/-- A warp key by KEY_ID (R531, Table 15-8): usage WARP in a chain ending at an owner slot, or at the root while no owner slot
is programmed. (DEDUCED, log entry 26.) -/
def State.warpKey (s : State) (keys : List BootKey) (id : List Byte) : Option (List Byte) :=
  let free := s.rd SEC_OWNER_PROGRAMMED == 0
  match keys.find? (fun k => (Config.sha3 k.pub).take 16 == id) with
  | some k => if bitSet k.usage 2 && (!k.root || free) then some k.pub else none
  | none => if (Config.sha3 Config.rootKey).take 16 = id ∧ free then some Config.rootKey else none

/-- Checks 2 to 7 of Table 14-5: the code of the first that fails, 0 for none. -/
def State.warpSealed (s : State) (keys : List BootKey) (img : List Byte) (atStart : Bool) : Nat :=
  let n := warpBodyLen img
  if !warpLengthOk img then 2
  else if !warpHeaderOk img atStart then 3
  else
    match s.warpKey keys (warpKeyId img) with
    | none => 4
    | some k =>
      if Config.sha3 (img.take (64 + n)) != imgDigest img n then 5
      else if !Config.mldsaVerify k (imgDigest img n) (imgSignature img n) then 6
      else if warpVersion img < smGet 0 s.sec.mctr 2 then 7
      else 0

/-- Checks 8 to 14 of Table 14-5: the code of the first that fails and the section it concerns. -/
def State.warpContents (s : State) (img : List Byte) (atStart : Bool) : Nat × Nat :=
  let caps := warpReqCaps img
  let named := if atStart then caps else caps.land s.wrp.caps
  let l := (warpSections img).getD []
  let ply := (sectionIn l secPLYPORTS).getD (if atStart then defaultSection caps secPLYPORTS else s.sect secPLYPORTS)
  let bro := (sectionIn l secBRODYS).getD (if atStart then defaultSection caps secBRODYS else s.sect secBRODYS)
  if caps.land s.caps != caps then (8, 0)
  else
    match firstBad l (fun q => namesAbsent named q.1 q.2) with
    | some t => (8, t)
    | none =>
      if !atStart && warpBaseTag img != (List.range 2).flatMap (fun j => natLe 4 (s.rd (WRP_DIGEST j))) then (9, 0)
      else if (warpSections img).isNone || !sectionsOk img l atStart then (10, 0)
      else
        match firstBad l (fun q => !sectionOk named q.1 q.2) with
        | some t => (11, t)
        | none =>
          if genMissing ply bro then (12, secPLYPORTS)
          else if atStart then (0, 0)
          else
            match s.notQuiet l with
            | some t => (13, t)
            | none => if !s.on WRP_STATUS_LOCKED then (14, 0) else (0, 0)

/-- Table 14-5 in its order, after the image has been read. (DEDUCED, log entry 25.) -/
def State.warpWhy (s : State) (keys : List BootKey) (img : List Byte) (atStart : Bool) : Nat × Nat :=
  let c := s.warpSealed keys img atStart
  if c ≠ 0 then (c, 0) else s.warpContents img atStart

end Sys2Proof.Machine
end

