/-- PLY_ROW_BUILT on an engine that is up builds the next row of the slot in its oldest frame that has one, counts it, hands it to
the slot's port and closes frames that are complete, once its reads are answered. ROW_SEND on an ACTIVE port whose lanes are
free and awake, when the oldest row held ends before the next SYNC, takes that row off the queue and sends it to a tile it may
go to, else drops it with its count. FRAME_SYNC_DUE, once the instant has come, discards late rows, sends the SYNC of the frame
on every port of the engine and lets waiting requests follow. ROW_DEADLINE, once the instant its frame start set has come,
discards the unsent rows of earlier frames and, when there were any, sets LATE and counts them. (R314, R331, R344, R352, R342) -/
def Obligations.RowsAreBuiltAndSent : Prop :=
  (∀ (s : State) (e : Fin 2) (sl : Fin 8) (f : PlyFrame) (t r : Nat) (rest : List (Nat × Nat)) (v : TileView), s.held = false →
    s.unitUp (plyMaster e) = true → (s.ply e).frames.find? (fun f => f.todo.any (fun q => q.1 == sl.val)) = some f →
    smGet [] f.todo sl = (t, r) :: rest → f.tiles.find? (fun v => v.t == t) = some v →
    EndsOnce (.plyRowBuilt e sl) s (
      let o := s.buildRow e f v r
      let u := o.2.2.modPly e (fun y => { y with frames := y.frames.map (fun g => if g.ord = f.ord then dropRow o.2.1 sl rest else g) })
      (((u.countUnit 0x061 (plyMaster e) 1).handRow (u.slotPort e sl) o.1).frameDone e 3)) id) ∧
  (∀ (s : State) (p : Fin 16) (w : RowPkt) (rest : List RowPkt), s.held = false → (s.port p).rows = w :: rest → s.portState p = blkACTIVE →
    (s.port p).lineBusy ≤ s.elapsed → s.awake p = true → s.rowFits p w = true →
    (s.rowGoes p w.pos = true → exec (.rowSend p) s =
      .next ((((s.modPort p (fun r => { r with rows := rest })).sendPacket p (s.rowPacket p w)).idleCheck p)).settle) ∧
    (s.rowGoes p w.pos = false → exec (.rowSend p) s =
      .next ((((s.modPort p (fun r => { r with rows := rest })).rowDrop p w.pos).idleCheck p)).settle)) ∧
  (∀ (s : State) (e : Fin 2) (q : Nat × Nat × Nat), s.held = false → (s.ply e).sync = some q → q.2.2 ≤ s.elapsed → s.unitUp (plyMaster e) = true →
    exec (.frameSyncDue e) s = .next (
      let u := s.rowDeadline e
      let ps := (u.slotsOf e).map (u.slotPort e)
      (((u.each ps (fun p t => t.sendSync p q.1)).modPly e (fun y => { y with sync := none })).each ps
        (fun p t => (t.pumpPort p).idleCheck p)).settle)) ∧
  (∀ (s : State) (e : Fin 2) (n d : Nat), s.held = false → (s.ply e).due = (n, d) → s.unitUp (plyMaster e) = true → d ≤ s.elapsed →
    0 < s.staleRows e n → exec (.rowDeadline e) s = .next (
      let u := s.each (s.slotsOf e) (fun sl t => t.modPort (t.slotPort e sl) (fun r => { r with rows := r.rows.filter (fun w => decide (n ≤ w.ord)) }))
      let v := u.modPly e (fun y => { y with frames := y.frames.map (fun f => if f.ord < n then { f with todo := [] } else f) })
      ((((v.wr (PLY_STATUS_LATE e) 1).bump (PLY_LATE_CNT e) (s.staleRows e n)).countUnit 0x062 (plyMaster e) (s.staleRows e n)).frameDone e 3).settle))
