/-- A state without what dispatch touches. -/
def State.sansSched (t : State) : State := { t with flds := [], ctxs := [], spds := [] }

theorem State.eq_of_sansSched {s t : State} (h : t.sansSched = s.sansSched) :
    t = { s with flds := t.flds, ctxs := t.ctxs, spds := t.spds } := by
  cases s
  cases t
  simp only [State.sansSched, State.mk.injEq] at h ⊢
  simp only [h, and_self]

theorem State.showSpd_sans (s : State) (k : Nat) : (s.showSpd k).sansSched = s.sansSched := by
  unfold State.showSpd
  dsimp only
  split
  · rfl
  · split <;> rfl

theorem State.modSpd_sans (s : State) (k : Nat) (f : Spd → Spd) : (s.modSpd k f).sansSched = s.sansSched := by
  unfold State.modSpd
  dsimp only
  rw [State.iff_keeps State.sansSched _ _ _ (State.showSpd_sans _ _), State.showSpd_sans]
  rfl

theorem State.putOn_sans (s : State) (k : Nat) (r : RunJob) : (s.putOn k r).sansSched = s.sansSched := by
  unfold State.putOn
  dsimp only
  split
  · rw [State.modSpd_sans, State.modSpd_sans]; rfl
  · rw [State.modSpd_sans]; rfl

theorem State.take_sans (s : State) (k : Nat) (c : Cand) : (s.take k c).sansSched = s.sansSched := by
  unfold State.take
  dsimp only
  split
  · rw [State.putOn_sans, State.modSpd_sans]
  · rw [State.putOn_sans]
    exact State.iff_keeps State.sansSched _ _ s rfl

theorem State.dispatch_sans (s : State) : s.dispatch.sansSched = s.sansSched := by
  have h0 : s.showHomes.sansSched = s.sansSched := by
    unfold State.showHomes
    refine State.each_keeps State.sansSched _ _ (fun n t _ => ?_) s
    rfl
  have h1 : ∀ (t : State) (k : Nat), (t.serveSpd k).sansSched = t.sansSched := by
    intro t k
    unfold State.serveSpd
    split
    · split
      · rfl
      · split
        · exact State.take_sans _ _ _
        · rfl
    · rfl
  have h2 : ∀ (t : State) (k : Nat), (t.askYield k).sansSched = t.sansSched := by
    intro t k
    unfold State.askYield
    split
    · dsimp only
      split
      · rfl
      · exact State.modSpd_sans _ _ _
    · rfl
  unfold State.dispatch
  dsimp only
  rw [State.each_keeps _ _ _ (fun k t _ => h2 t k), State.each_keeps _ _ _ (fun k t _ => h1 t k), h0]

theorem State.showSpd_rd (s : State) (k : Nat) (G : Fld) (h : ¬ schedFld G) : (s.showSpd k).rd G = s.rd G := by
  simp only [schedFld, not_or, not_exists, not_and] at h
  have h1 := fun F hF => h.1 k F hF
  unfold State.showSpd
  dsimp only
  split
  · rw [State.rd_wr_ne _ _ G _ (h1 _ (by simp)), State.rd_wr_ne _ _ G _ (h1 _ (by simp)), State.rd_wr_ne _ _ G _ (h1 _ (by simp))]
  · split
    · rw [State.rd_wr_ne _ _ G _ (h1 _ (by simp)), State.rd_wr_ne _ _ G _ (h1 _ (by simp)), State.rd_wr_ne _ _ G _ (h1 _ (by simp)),
        State.rd_wr_ne _ _ G _ (h1 _ (by simp))]
    · rw [State.rd_wr_ne _ _ G _ (h1 _ (by simp)), State.rd_wr_ne _ _ G _ (h1 _ (by simp)), State.rd_wr_ne _ _ G _ (h1 _ (by simp)),
        State.rd_wr_ne _ _ G _ (h1 _ (by simp)), State.rd_wr_ne _ _ G _ (h1 _ (by simp))]

theorem State.modSpd_rd (s : State) (k : Nat) (f : Spd → Spd) (G : Fld) (h : ¬ schedFld G) : (s.modSpd k f).rd G = s.rd G := by
  unfold State.modSpd
  dsimp only
  rw [State.iff_keeps (·.rd G) _ _ _ (State.showSpd_rd _ _ G h), State.showSpd_rd _ _ G h]
  rfl
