/-- The transfer of the only started descriptor ends OK, and is written back. -/
theorem WrittenBack.of_descEnd (hcrec : bitSet d.word 5 = false) : WrittenBack u ((u.descEnd c d.index 0 d.len).chanSettle c) c d := by
  have hd := State.descEnd_alone hstarted
  have heq := State.chanSettle_alone (u := u.descEnd c d.index 0 d.len) (d := d.endedOk u.stamp.1) (by rw [hd])
    (by rw [hd]; exact hstop) hst rfl
  obtain ⟨n, hchan⟩ := ((u.descEnd c d.index 0 d.len).noneStarted c).writeBack_chan c (d.endedOk u.stamp.1) 0 d.len
  rw [heq]
  constructor
  · exact (State.countMoved_hbm ..).trans (State.showEnded_hbm ..)
  · exact (State.countMoved_fab ..).trans (State.showEnded_fab ..)
  · refine ⟨Config.freeValue u.fresh % 17, by omega, (State.countMoved_hostMem ..).trans ?_⟩
    refine (State.showEnded_hostMem _ c (d.endedOk u.stamp.1) _ _ hcrec).trans ?_
    rw [Nat.zero_add]
    rfl
  · exact (State.countMoved_rd _ _ _ (by simp)).trans (State.showEnded_head ..)
  · exact fun hirq => (State.countMoved_rd _ _ _ (by simp)).trans (State.showEnded_done _ _ _ _ _ hirq)
  · exact (congrArg DmaSt.started hchan).trans (congrArg DmaSt.started (State.chan_modChan ..))
  · exact State.writeBack_state ..

end

theorem WrittenBack.settle {u t : State} {c : Fin 64} {d : Desc} (h : WrittenBack u t c d) : WrittenBack u t.settle c d := by
  have hrd {G : Fld} (hG : G ∈ _) : t.settle.rd G = t.rd G := t.settle_chanFld (chanFld_of_mem c G hG)
  exact {
    hbm := t.settle_hbm.trans h.hbm
    fab := t.settle_fab.trans h.fab
    hostMem := by rw [t.settle_hostMem]; exact h.hostMem
    head := (hrd (by simp)).trans h.head
    done := fun hirq => (hrd (by simp)).trans (h.done hirq)
    started := by rw [State.chan, t.settle_dma]; exact h.started
    state := (hrd (by simp)).trans h.state }

/-- Accounting for the transfer's access moves nothing that the write-back goes by. -/
theorem Accounted.writtenBack {s u t : State} {c : Fin 64} {d : Desc} (hu : Accounted s u) (h : WrittenBack u t c d) :
    WrittenBack s t c d := by
  have hrd {G : Fld} (hG : G ∈ _) : u.rd G = s.rd G := hu.rd G (chanFld_of_mem c G hG)
  have haddr : u.descAddr c d.index = s.descAddr c d.index := by
    rw [State.descAddr, hrd (by simp), hrd (by simp), State.descAddr]
  have hsize : u.ringSize c = s.ringSize c := by rw [State.ringSize, hrd (by simp), State.ringSize]
  exact {
    hbm := h.hbm.trans hu.hbm
    fab := h.fab.trans hu.fab
    hostMem := by rw [← haddr, ← hu.hostMem, ← hu.devTime]; exact h.hostMem
    head := by rw [← hsize]; exact h.head
    done := h.done
    started := h.started
    state := h.state.trans (hrd (by simp)) }
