-- ==== Sys2Proof/WellFormed.lean ====
section
/-! DEFINITION. Which words are instructions, class by class (30_encoding.md R75 and R76). It is written from the
prose of R75 and does not use the decoder, so that the two can be checked against each other. -/

namespace Sys2Proof

/-- The word has a meaning in its class (R75): the check of each class that does not decode every word. A word that
fails it is unrecognized (R76). -/
def wordRecognised (w : Word) : Bool :=
  let c := (w >>> 12).toNat
  let n := (w &&& 0x000F#16).toNat
  let nn := (w &&& 0x00FF#16).toNat
  if c = 0x0 then w = 0x00E0#16 ∨ w = 0x00EE#16
  else if c = 0x5 ∨ c = 0x9 then n = 0
  else if c = 0x8 then n ∈ [0x0, 0x1, 0x2, 0x3, 0x4, 0x5, 0x6, 0x7, 0xE]
  else if c = 0xE then nn ∈ [0x9E, 0xA1]
  else if c = 0xF then nn ∈ [0x07, 0x0A, 0x15, 0x18, 0x1E, 0x29, 0x33, 0x55, 0x65]
  else true

/-- The bounds R72 puts on an instruction's operands. The operand types carry them, so every instruction meets
them (`Instr.wellFormed_all` in Laws): no operand value is excluded by the spec. -/
def Instr.wellFormed : Instr → Bool
  | .cls | .ret => true
  | .jp nnn | .call nnn | .ldI nnn | .jpV0 nnn => nnn.toNat < 4096
  | .seByte x nn | .sneByte x nn | .ldByte x nn | .addByte x nn | .rnd x nn => x.toNat < 16 && nn.toNat < 256
  | .seReg x y | .sneReg x y | .ldReg x y | .orReg x y | .andReg x y | .xorReg x y | .addReg x y | .sub x y
  | .shr x y | .subn x y | .shl x y => x.toNat < 16 && y.toNat < 16
  | .drw x y n => x.toNat < 16 && y.toNat < 16 && n.toNat < 16
  | .skp x | .sknp x | .ldVxDt x | .ldVxK x | .ldDtVx x | .ldStVx x | .addI x | .ldF x | .ldB x | .storeRegs x
  | .loadRegs x => x.toNat < 16

end Sys2Proof
end

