-- ==== Sys2Proof/Machine/Skips.lean ====
section
/-! DEFINITION. The six skips (41_skip.md R111 to R116) over the skip primitive of R110. -/

namespace Sys2Proof.Machine

/-- 3XNN `SE Vx, byte` (R111). -/
def execSeByte (x : Nibble) (nn : Byte) (s : State) : Host.Outcome State Fault Refusal :=
  .next (s.skipIf (.seByte x nn) (s.reg x == nn))

/-- 4XNN `SNE Vx, byte` (R112). -/
def execSneByte (x : Nibble) (nn : Byte) (s : State) : Host.Outcome State Fault Refusal :=
  .next (s.skipIf (.sneByte x nn) (s.reg x != nn))

/-- 5XY0 `SE Vx, Vy` (R113). -/
def execSeReg (x y : Nibble) (s : State) : Host.Outcome State Fault Refusal :=
  .next (s.skipIf (.seReg x y) (s.reg x == s.reg y))

/-- 9XY0 `SNE Vx, Vy` (R114). -/
def execSneReg (x y : Nibble) (s : State) : Host.Outcome State Fault Refusal :=
  .next (s.skipIf (.sneReg x y) (s.reg x != s.reg y))

/-- EX9E `SKP Vx` (R115): `KeyOutOfRange` is checked before the skip's own fault (R204). -/
def execSkp (x : Nibble) (s : State) : Host.Outcome State Fault Refusal :=
  match keyOperand (s.reg x) with
  | none => .next (s.raise .keyOutOfRange (encode (.skp x)) (s.reg x).toNat)
  | some k => .next (s.skipIf (.skp x) (s.keyPressed k))

/-- EXA1 `SKNP Vx` (R116). -/
def execSknp (x : Nibble) (s : State) : Host.Outcome State Fault Refusal :=
  match keyOperand (s.reg x) with
  | none => .next (s.raise .keyOutOfRange (encode (.sknp x)) (s.reg x).toNat)
  | some k => .next (s.skipIf (.sknp x) (!s.keyPressed k))

end Sys2Proof.Machine
end

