-- ==== Sys2Proof/Machine/Load.lean ====
section
/-! DEFINITION. Reset with a font and a ROM (70_reset_and_hazards.md R240, R241) over the loader's bulk write
(20_memory.md R55). -/

namespace Sys2Proof.Machine

/-- Bytes put at rising addresses, with no check of their own. -/
def Memory.pokeAll (m : Memory) (a : Nat) : List Byte → Memory
  | [] => m
  | b :: bs => Memory.pokeAll (m.poke a b) (a + 1) bs

/-- `writeBytes(bytes, offset)` (R55): `none` is `CapacityExceeded`, with nothing written. The bound is `≥` as the
spec keeps it. -/
def Memory.writeBytes (m : Memory) (bytes : List Byte) (offset : Nat) : Option Memory :=
  if offset + bytes.length ≥ Config.memSize then none else some (m.pokeAll offset bytes)

/-- A load that failed (R241): the fault is recorded and no tick runs. DEDUCED (log entry 10): EXEC is `Stopped`. -/
def State.loadFailed (s : State) (offset length : Nat) : State :=
  s.stopWith { kind := .capacityExceeded, pc := none, word := none, info := .load offset length }

/-- Reset with this font and this ROM, in the order of R240. -/
def State.bootWith (font : Vector Byte Config.fontLen) (rom : List Byte) : State :=
  match Memory.writeBytes State.reset.mem font.toList Config.fontBase with
  | none => State.reset.loadFailed Config.fontBase Config.fontLen
  | some m =>
    match m.writeBytes rom Config.romBase with
    | none => { State.reset with mem := m }.loadFailed Config.romBase rom.length
    | some m' => { State.reset with mem := m' }

/-- Reset of this machine (its own FONT) with a ROM (R240). -/
def State.boot (rom : List Byte) : State := State.bootWith Config.font rom

end Sys2Proof.Machine
end

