/-! ### The step as `exec`, and runs -/

/-- Settles O31, by `step_of_executes`; a tick that begins Running skips phase 3. -/
theorem stepRunsDecodedInstruction : Obligations.StepRunsDecodedInstruction := by
  intro s i hex
  obtain ⟨u, hu, hstep⟩ := step_of_executes hex
  refine ⟨by rw [hstep, hu], fun hrun => ⟨?_, ?_, ?_⟩⟩
  · obtain ⟨key, hkey⟩ := s.afterInput_eq
    rw [s.beforeFetch_of_not_waiting (by simp [hrun]), hkey]
  · rw [State.beforeFetch_dt, toNat_timerStep]
  · rw [State.beforeFetch_st, toNat_timerStep]

section
variable {M : Host.Core} {s u : M.State}

theorem run_succ_of_next (h : M.step u = .next s) (k : Nat) : M.run (k + 1) u = M.run k s := by
  rw [Host.Core.run, h]

theorem run_succ_of_fault {r : M.Fault} (h : M.step u = .fault r) (k : Nat) : M.run (k + 1) u = .fault r := by
  rw [Host.Core.run, h]

theorem run_succ_of_refused {r : M.Refusal} (h : M.step u = .refused r) (k : Nat) : M.run (k + 1) u = .refused r := by
  rw [Host.Core.run, h]

/-- A run goes on from the state that its first steps reach. -/
theorem run_add {k : Nat} (h : M.run k u = .next s) (j : Nat) : M.run (k + j) u = M.run j s := by
  induction k generalizing u with
  | zero =>
    cases h
    rw [Nat.zero_add]
  | succ k ih =>
    cases hstep : M.step u with
    | next u' =>
      rw [run_succ_of_next hstep] at h
      rw [Nat.succ_add, run_succ_of_next hstep, ih h]
    | fault r => cases (run_succ_of_fault hstep k).symm.trans h
    | refused r => cases (run_succ_of_refused hstep k).symm.trans h

end

/-- Settles O40: the first step answers the stop, and a run through a Stopped state goes on from there. -/
theorem stoppedIsTerminal : Obligations.StoppedIsTerminal := by
  intro s hs
  have hstop (k : Nat) : Host.Core.run core (k + 1) s = .fault Fault.runEnded := run_succ_of_fault (if_pos hs) k
  refine ⟨hstop, fun u k hk t j => ?_⟩
  rw [Nat.add_assoc, run_add hk, Nat.add_comm, hstop]
  exact nofun

end Sys2Proof.Machine

/-! ## Reset and hazards (70_reset_and_hazards.md R240, R241, R246)

Reset has two outcomes: a ROM that loads (`State.bootWith_ok`) and one that is refused (`State.bootWith_refused`). -/

namespace Sys2Proof.Machine

/-! ### The memory of reset -/

/-- The font ends below the bound of the bulk write (R38, R55). -/
theorem font_fits (font : Vector Byte Config.fontLen) : Config.fontBase + font.toList.length < 4096 := by
  rw [Vector.length_toList]
  decide

/-- Memory after reset is canonical for every ROM that the address space holds (R50). -/
theorem Memory.wf_booted (font : Vector Byte Config.fontLen) {rom : List Byte} (h : rom.length ≤ 3584) :
    (Memory.booted font rom).wf := by
  have hrom : Config.romBase + rom.length ≤ 4096 := by simp only [Config.romBase]; omega
  exact Memory.wf_pokeAll (Memory.wf_pokeAll Memory.wf_nil (font_fits font).le) hrom

/-- Bytes equal to the reset content list nothing: `poke` lists only a byte that differs from it. -/
theorem Memory.pokeAll_nil_of_unlisted {a : Nat} {bs : List Byte}
    (h : ∀ k (hk : k < bs.length), bs[k] = Memory.unlisted (a + k)) : Memory.pokeAll [] a bs = [] := by
  induction bs generalizing a with
  | nil => rfl
  | cons b bs ih =>
    have hpoke : Memory.poke [] a b = [] := if_pos (h 0 (Nat.succ_pos _))
    rw [Memory.pokeAll, hpoke]
    refine ih fun k hk => ?_
    rw [Nat.add_right_comm]
    exact h (k + 1) (Nat.succ_lt_succ hk)

/-- The reset content holds the machine's own font (R40). -/
theorem Memory.unlisted_fontBase_add {k : Nat} (h : k < Config.fontLen) :
    Memory.unlisted (Config.fontBase + k) = Config.font[k] := by
  rw [Memory.unlisted, dif_pos ⟨Nat.le_add_right _ _, Nat.add_lt_add_left h _⟩]
  simp only [Nat.add_sub_cancel_left]

/-- The machine's own font over the reset content, without a ROM, lists nothing. -/
theorem Memory.booted_font_nil : Memory.booted Config.font [] = [] :=
  Memory.pokeAll_nil_of_unlisted fun _ hk => (Memory.unlisted_fontBase_add (by simpa using hk)).symm

/-! ### A ROM that is refused (R241) -/

/-- Reset with a ROM that is too long is a failed load over the memory of no ROM: the font is in place, and nothing of
the ROM is written (R55, R241). -/
theorem State.bootWith_refused (font : Vector Byte Config.fontLen) {rom : List Byte} (h : 3584 ≤ rom.length) :
    State.bootWith font rom =
      State.loadFailed { State.reset with mem := Memory.booted font [] } Config.romBase rom.length := by
  have hrom : 4096 ≤ Config.romBase + rom.length := by simp only [Config.romBase]; omega
  unfold State.bootWith
  rw [Memory.writeBytes_ok _ _ (font_fits font)]
  simp only [Memory.writeBytes_none _ _ hrom]
  rfl

/-- A failed load leaves the invariant: the machine is Stopped, and the record needs no address (R201, R203). -/
theorem State.inv_loadFailed {s : State} (hmem : s.mem.wf) (offset length : Nat) :
    (s.loadFailed offset length).Inv where
  memWf := hmem
  faultOk := by
    rintro r ⟨⟩
    exact ⟨rfl, fun hkind => absurd rfl hkind⟩
  redrawClear := fun hexec => absurd rfl hexec

/-- A fault has ended the run with a nonzero exit (R228). -/
theorem State.exitStatus_of_fault {s : State} {r : FaultRecord} (h : s.fault = some r) :
    s.exitStatus = some .nonzero :=
  if_pos (by rw [h]; rfl)

/-- No tick runs in `Stopped` (R216). -/
theorem step_ne_next_of_stopped {s : State} (h : s.exec = .stopped) (t : State) : step s ≠ .next t :=
  fun hstep => (step_cases hstep).1 h

/-- Settles O58: the refused load is taken over the memory of no ROM. -/
theorem oversizedRomIsRejected : Obligations.OversizedRomIsRejected := by
  intro font rom hrom
  refine ⟨_, State.bootWith_refused font hrom, rfl, ?_, State.exitStatus_of_fault rfl, step_ne_next_of_stopped rfl⟩
  rw [State.bootWith_ok font (rom := []) (by decide)]
  rfl

/-! ### Reset as a whole -/

/-- Settles O46, by the two outcomes of reset. -/
theorem bootMeetsInvariant : Obligations.BootMeetsInvariant := by
  intro font rom
  rcases Nat.lt_or_ge rom.length 3584 with hrom | hrom
  · rw [State.bootWith_ok font hrom]
    exact { resetMeetsInvariant with memWf := Memory.wf_booted font hrom.le }
  · rw [State.bootWith_refused font hrom]
    exact State.inv_loadFailed (Memory.wf_booted font (Nat.zero_le _)) _ _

WHAT YOU ARE ASKED TO DO: Start with the line above that contains "simp only [Nat.add_sub_cancel_left]" and stop after the line that contains "rintro r ⟨⟩". Output those lines exactly, and only those.

OUTPUT FOR THIS EXERCISE:
  simp only [Nat.add_sub_cancel_left]

/-- The machine's own font over the reset content, without a ROM, lists nothing. -/
theorem Memory.booted_font_nil : Memory.booted Config.font [] = [] :=
  Memory.pokeAll_nil_of_unlisted fun _ hk => (Memory.unlisted_fontBase_add (by simpa using hk)).symm

/-! ### A ROM that is refused (R241) -/

/-- Reset with a ROM that is too long is a failed load over the memory of no ROM: the font is in place, and nothing of
the ROM is written (R55, R241). -/
theorem State.bootWith_refused (font : Vector Byte Config.fontLen) {rom : List Byte} (h : 3584 ≤ rom.length) :
    State.bootWith font rom =
      State.loadFailed { State.reset with mem := Memory.booted font [] } Config.romBase rom.length := by
  have hrom : 4096 ≤ Config.romBase + rom.length := by simp only [Config.romBase]; omega
  unfold State.bootWith
  rw [Memory.writeBytes_ok _ _ (font_fits font)]
  simp only [Memory.writeBytes_none _ _ hrom]
  rfl

/-- A failed load leaves the invariant: the machine is Stopped, and the record needs no address (R201, R203). -/
theorem State.inv_loadFailed {s : State} (hmem : s.mem.wf) (offset length : Nat) :
    (s.loadFailed offset length).Inv where
  memWf := hmem
  faultOk := by
    rintro r ⟨⟩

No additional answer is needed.